Two lines in the listing below mark the span: one contains "namespace Sys2Proof.Tests.Slice0" and one contains "def ready (ch". Reproduce both of them and everything between, exactly.

++++++++

-- ==== Sys2Proof/Tests/Slice0.lean ====
section
/-! SUPPORT. The model's own tests, with expected values from the tables of the spec, and for each statement with
hypotheses a witness that they can be met. Patterns of decimals were converted by hand from the spec's tables. -/

open Sys2Proof Sys2Proof.Machine

namespace Sys2Proof.Tests.Slice0

/-! ### Helpers -/

/-- The reset state with a different STATUS.STATE. -/
def inState (r : RunState) : State := { State.reset with runState := r }

/-- A block configured for `ch` channels at `sr`, with the frequency 8000000.0, for which the scale factor is 1.0. -/
def ready (ch : Byte) (sr : Word32) : State :=
  { State.reset with channels := ch, sampleRate := sr, cpuFreq := 0x415E848000000000 }

/-- A running block that has accepted `n` samples. -/
def scanning (ch : Byte) (sr : Word32) (n : Word64) (prev lastzo : Option F64) : State :=
  { ready ch sr with runState := .running, sampleCount := n, prev := prev, lastzo := lastzo }

/-- −1.0. -/
def minusOne : F64 := 0xBFF0000000000000

/-- 1.0. -/
def one : F64 := 0x3FF0000000000000

/-- 0.5. -/
def half : F64 := 0x3FE0000000000000

/-- A quiet NaN. -/
def aNaN : F64 := 0x7FF8000000000000

/-- Scenario A after its fourth sample (95_test_vectors.md, program P1). -/
def scenarioA : State :=
  { State.reset with
    channels := 1, sampleRate := 4, runState := .running, sampleCount := 4, prev := some one, lastzo := some half,
    lastev := some 0x4126E36000000000, crossCount := 1, pulseCount := 1, crossOut := [0x4126E36000000000],
    pulseOut := [0] }

/-- The sample matrix of Scenario A. -/
def rowsA : List SampleRow := [.mono minusOne, .mono one, .mono minusOne, .mono one]

/-- Whether a step or a command answers exactly this next state. -/
def answers (o : Host.Outcome State Fault Refusal) (t : State) : Bool :=
  match o with
  | .next u => decide (u = t)
  | _ => false

theorem next_of_answers {o : Host.Outcome State Fault Refusal} {t : State} (h : answers o t = true) : o = .next t := by
  cases o with
  | next u => rw [of_decide_eq_true h]
  | fault r => cases h
  | refused r => cases h

/-! ### Well-formedness: an ill-formed line for each check, and the largest operand that passes -/

theorem test_setRate_too_large : (AsmCommand.setRate 4294967296).wellFormed = false := by decide
theorem test_setRate_largest : (AsmCommand.setRate 4294967295).wellFormed = true := by decide
theorem test_setChannels_too_large : (AsmCommand.setChannels 256).wellFormed = false := by decide
theorem test_readReg_too_large : (AsmCommand.readReg (.index 256)).wellFormed = false := by decide
theorem test_config_channels_too_large : (AsmCommand.config 256 4).wellFormed = false := by decide
theorem test_config_rate_too_large : (AsmCommand.config 1 4294967296).wellFormed = false := by decide
theorem test_configFreq_channels_too_large : (AsmCommand.configFreq 256 4 .nan).wellFormed = false := by decide
theorem test_configFreq_rate_too_large : (AsmCommand.configFreq 1 4294967296 .nan).wellFormed = false := by decide
theorem test_samples_empty : (AsmCommand.samples []).wellFormed = false := by decide
theorem test_streamMono_rate_too_large : (AsmCommand.streamMono 4294967296 []).wellFormed = false := by decide
theorem test_ill_formed_line_not_encoded : assemble [.reset, .setChannels 256] = none := by decide

/-! ### Decoding: words written out from 30_encoding.md R73 and 95_test_vectors.md 2.1 -/

theorem test_decode_reset : decodeNext [0x01] = some (.command .reset []) := by decide
theorem test_decode_setRate : decodeNext [0x02, 0x40, 0x42, 0x0F, 0x00] = some (.command (.setRate 1000000) []) := by
  decide
theorem test_decode_setChannels : decodeNext [0x03, 0x03] = some (.command (.setChannels 3) []) := by decide
theorem test_decode_setCpufreq : decodeNext [0x04, 0x00, 0x00, 0x00, 0x00, 0x40, 0x11, 0x2E, 0x41] =
    some (.command (.setCpufreq 0x412E114000000000) []) := by decide
theorem test_decode_sampleMono : decodeNext [0x10, 0x2B, 0x87, 0x16, 0xD9, 0xCE, 0xF7, 0xEF, 0xBF] =
    some (.command (.sampleMono 0xBFEFF7CED916872B) []) := by decide
theorem test_decode_sampleStereo : decodeNext
    [0x11, 0x00, 0x00, 0x00, 0x00, 0x00, 0x00, 0x10, 0xC0, 0x00, 0x00, 0x00, 0x00, 0x00, 0x00, 0x00, 0x40, 0x20] =
    some (.command (.sampleStereo 0xC010000000000000 0x4000000000000000) [0x20]) := by decide
theorem test_decode_end : decodeNext [0x20] = some (.command .endStream []) := by decide
theorem test_decode_readReg : decodeNext [0x30, 0xC8] = some (.command (.readReg 200) []) := by decide

theorem test_decode_after_illegal : decodeAll [0x00, 0x30, 0x03] =
    [.invalid .illegalOpcode [0x30, 0x03], .command (.readReg 3) []] := by decide
theorem test_decode_truncated : decodeNext [0x02, 0x44, 0xAC] = some (.invalid .truncatedCommand []) := by decide
theorem test_illegal_opcodes :
    [0x05, 0x0F, 0x12, 0x1F, 0x21, 0x2F, 0x31, 0xFF].all (fun b => (opcodeOf (BitVec.ofNat 8 b)).isNone) = true := by
  decide

/-- Every byte of a table word in its place: SET_RATE 44100 is `02 44 AC 00 00`. -/
theorem test_table_word : decodeTableWord 40 0x0000AC4402 = some (.setRate 44100) := by decide
/-- A table word of 8 bits has operands of zeros. -/
theorem test_table_word_short : decodeTableWord 8 0x11 = some (.sampleStereo 0 0) := by decide
theorem test_table_word_illegal : decodeTableWord 8 0x31 = none := by decide
/-- The word placed is the command the next step performs, and the step takes exactly it. -/
theorem test_withFetchWord : step (State.reset.withFetchWord 40 0x0000AC4402) =
    .next { State.reset with sampleRate := 44100, position := 1 } :=
  next_of_answers (by decide)

/-! ### The assembler (30_encoding.md R78 to R80; 95_test_vectors.md) -/

theorem test_assemble :
    assembleText ["sample -1.0".toList] = some [0x10, 0x00, 0x00, 0x00, 0x00, 0x00, 0x00, 0xF0, 0xBF] ∧
    assembleText ["config 2, 44100".toList, "status".toList] =
      some [0x03, 0x02, 0x02, 0x44, 0xAC, 0x00, 0x00, 0x30, 0x03] ∧
    assembleText ["stream_mono 4, []".toList] = some [0x01, 0x03, 0x01, 0x02, 0x04, 0x00, 0x00, 0x00, 0x20] := by
  decide +kernel
/-- A decimal, a `uint` and a NaN; a power of ten has one significant digit: 1e-6, and 1e23, which is next to digits of 9
(30_encoding.md R78). -/
theorem test_disassemble : showInstr (.sampleMono 0x3FB999999999999A) = "sample 1e-1".toList ∧
    showInstr (.sampleMono millionth) = "sample 1e-6".toList ∧
    showInstr (.sampleMono 0x44B52D02C7E14AF6) = "sample 1e23".toList ∧
    showInstr (.setRate 44100) = "set_rate 44100".toList ∧
    showInstr (.setCpufreq aNaN) = "set_cpufreq 0d7ff8000000000000".toList := by decide +kernel

/-! ### Byte order -/

/-- RESP_OUT's 0x903 and CROSS_OUT's −1.0 as bytes, least significant first (20_memory.md R54). -/
theorem test_stream_bytes :
    ({ State.reset with respOut := [0x903], crossOut := [minusOne] } : State).respOutBytes = [0x03, 0x09, 0, 0, 0, 0, 0, 0] ∧
    ({ State.reset with respOut := [0x903], crossOut := [minusOne] } : State).crossOutBytes =
      [0, 0, 0, 0, 0, 0, 0xF0, 0xBF] := by decide

/-! ### Arithmetic -/

/-- Halfway past the largest finite value lies half a unit of its last place beyond it. -/
theorem test_overflowUnits : 2 * overflowUnits + unitsOf 0x7FEFFFFFFFFFFFFE = 3 * unitsOf 0x7FEFFFFFFFFFFFFF := by
  decide +kernel

/-- 95_test_vectors.md 2.3: the sum 2^53 + 1 rounds to 2^53, a tie, before the halving; the sum of two of the largest
finite values overflows; opposite channels cancel to +0.0. -/
theorem test_downmix : downmix (.stereo 0x4340000000000000 one) = 0x4330000000000000 ∧
    isFinite (downmix (.stereo 0x7FEFFFFFFFFFFFFF 0x7FEFFFFFFFFFFFFF)) = false ∧
    downmix (.stereo 0x4000000000000000 0xC000000000000000) = 0 := by decide +kernel
/-- 41_sample_downmixer.md R126: not the exact quotient 2010000. 95_test_vectors.md 2.3: the largest index accepted at the
largest rate; the last index below 2^64 microseconds at rate 1, and the first at it. -/
theorem test_timestamp : timestamp 88641 44100 = 2009999 ∧
    timestamp 9007199254740991 4294967295 = 2097152000488 ∧ timestampOverflows 18446744073709 1 = false ∧
    timestamp 18446744073709 1 = 18446744073709000704 ∧ timestampOverflows 18446744073710 1 = true := by decide +kernel
/-- 95_test_vectors.md 2.4: the pair −1.0, 2.0 has the offset 0.3333333333333333 and qualifies; −0.0 and 0.0 are equal, so
they have no offset; −0.0 is nonnegative. By 42_zero_crossing_detector.md R142 (log entry 10), a qualifying pair has an
offset that underflows to +0.0. -/
theorem test_offset : crossingOffset minusOne 0x4000000000000000 = some 0x3FD5555555555555 ∧
    qualifies minusOne 0x4000000000000000 = true ∧ crossingOffset 0x8000000000000000 0 = none ∧
    qualifies minusOne 0x8000000000000000 = true ∧ qualifies 0x8000000000000000 one = false ∧
    crossingOffset 0x8000000000000001 0x7E37E43C8800759C = some 0 ∧
    isFinite (fsub 0x8000000000000001 0x7E37E43C8800759C) = true := by decide +kernel
/-- 95_test_vectors.md 1.7: the scale factor at the default frequency and at 8000000.0. By 43_pulse_quantizer.md R161 (log
entry 10), the largest subnormal frequency has one above +0.0. -/
theorem test_scale_factor : scaleFactor Config.cpuFreqDefault = 0x3FBF8726D04E618C ∧
    scaleFactor 0x415E848000000000 = one ∧ fgt (scaleFactor 0x000FFFFFFFFFFFFF) posZero = true := by decide +kernel
/-- 43_pulse_quantizer.md R165: 8.0 is below one unit, 2070.544675046283 scales to 255.0, the next value above it, and
−5.0 gives 0. -/
theorem test_pulse_bytes : quantize Config.cpuFreqDefault 0x4020000000000000 = 0 ∧
    quantize Config.cpuFreqDefault 0x40A02D16DFA5CD77 = 255 ∧
    quantize Config.cpuFreqDefault 0x40A02D16DFA5CD78 = 0 ∧
    quantize Config.cpuFreqDefault 0xC014000000000000 = 0 := by decide +kernel

/-! ### One step of each command (95_test_vectors.md 2.2, 2.6 and the programs) -/

theorem test_reset_from_faulted :
    step { scenarioA with runState := .faulted, cause := .arityMismatch, cmdIn := [0x01] } =
      .next { State.reset with position := 1 } :=
  next_of_answers (by decide)
theorem test_setRate_zero : exec (.setRate 0) State.reset =
    .next { State.reset with runState := .faulted, cause := .badRate } :=
  next_of_answers (by decide)

theorem test_setRate_locked : exec (.setRate 8) scenarioA =
    .next { scenarioA with runState := .faulted, cause := .configLocked } :=
  next_of_answers (by decide)

theorem test_setChannels_three : exec (.setChannels 3) State.reset =
    .next { State.reset with runState := .faulted, cause := .badChannels } :=
  next_of_answers (by decide)

theorem test_setCpufreq_minus_zero : exec (.setCpufreq 0x8000000000000000) State.reset =
    .next { State.reset with runState := .faulted, cause := .badCpufreq } :=
  next_of_answers (by decide)

theorem test_setCpufreq_subnormal : exec (.setCpufreq 1) State.reset = .next { State.reset with cpuFreq := 1 } :=
  next_of_answers (by decide)

theorem test_end_unconfigured : exec .endStream State.reset = .next (inState .ended) :=
  next_of_answers (by decide)

theorem test_end_twice : exec .endStream (inState .ended) =
    .next { State.reset with runState := .faulted, cause := .afterEnd } :=
  next_of_answers (by decide)

theorem test_readReg_status : exec (.readReg 3) { State.reset with runState := .faulted, cause := .arityMismatch } =
    .next { State.reset with runState := .faulted, cause := .arityMismatch, respOut := [0x903] } :=
  next_of_answers (by decide)
theorem test_readReg_seven : exec (.readReg 7) State.reset =
    .next { State.reset with runState := .faulted, cause := .badRegister } :=
  next_of_answers (by decide)

/-- Program P1's last sample emits 750000.0 and the byte 0. -/
theorem test_sampleMono_event :
    exec (.sampleMono one)
      { scenarioA with
        sampleCount := 3, prev := some minusOne, lastev := none, crossCount := 0, pulseCount := 0, crossOut := [],
        pulseOut := [] } = .next scenarioA :=
  next_of_answers (by decide +kernel)

/-- Value before timestamp (95_test_vectors.md 2.6). -/
theorem test_sampleMono_check_order :
    exec (.sampleMono aNaN) (scanning 1 1 18446744073710 (some one) none) =
      .next { scanning 1 1 18446744073710 (some one) none with runState := .faulted, cause := .nonfiniteSample } :=
  next_of_answers (by decide +kernel)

++++++++

**Response**
namespace Sys2Proof.Tests.Slice0

/-! ### Helpers -/

/-- The reset state with a different STATUS.STATE. -/
def inState (r : RunState) : State := { State.reset with runState := r }

/-- A block configured for `ch` channels at `sr`, with the frequency 8000000.0, for which the scale factor is 1.0. -/
def ready (ch : Byte) (sr : Word32) : State :=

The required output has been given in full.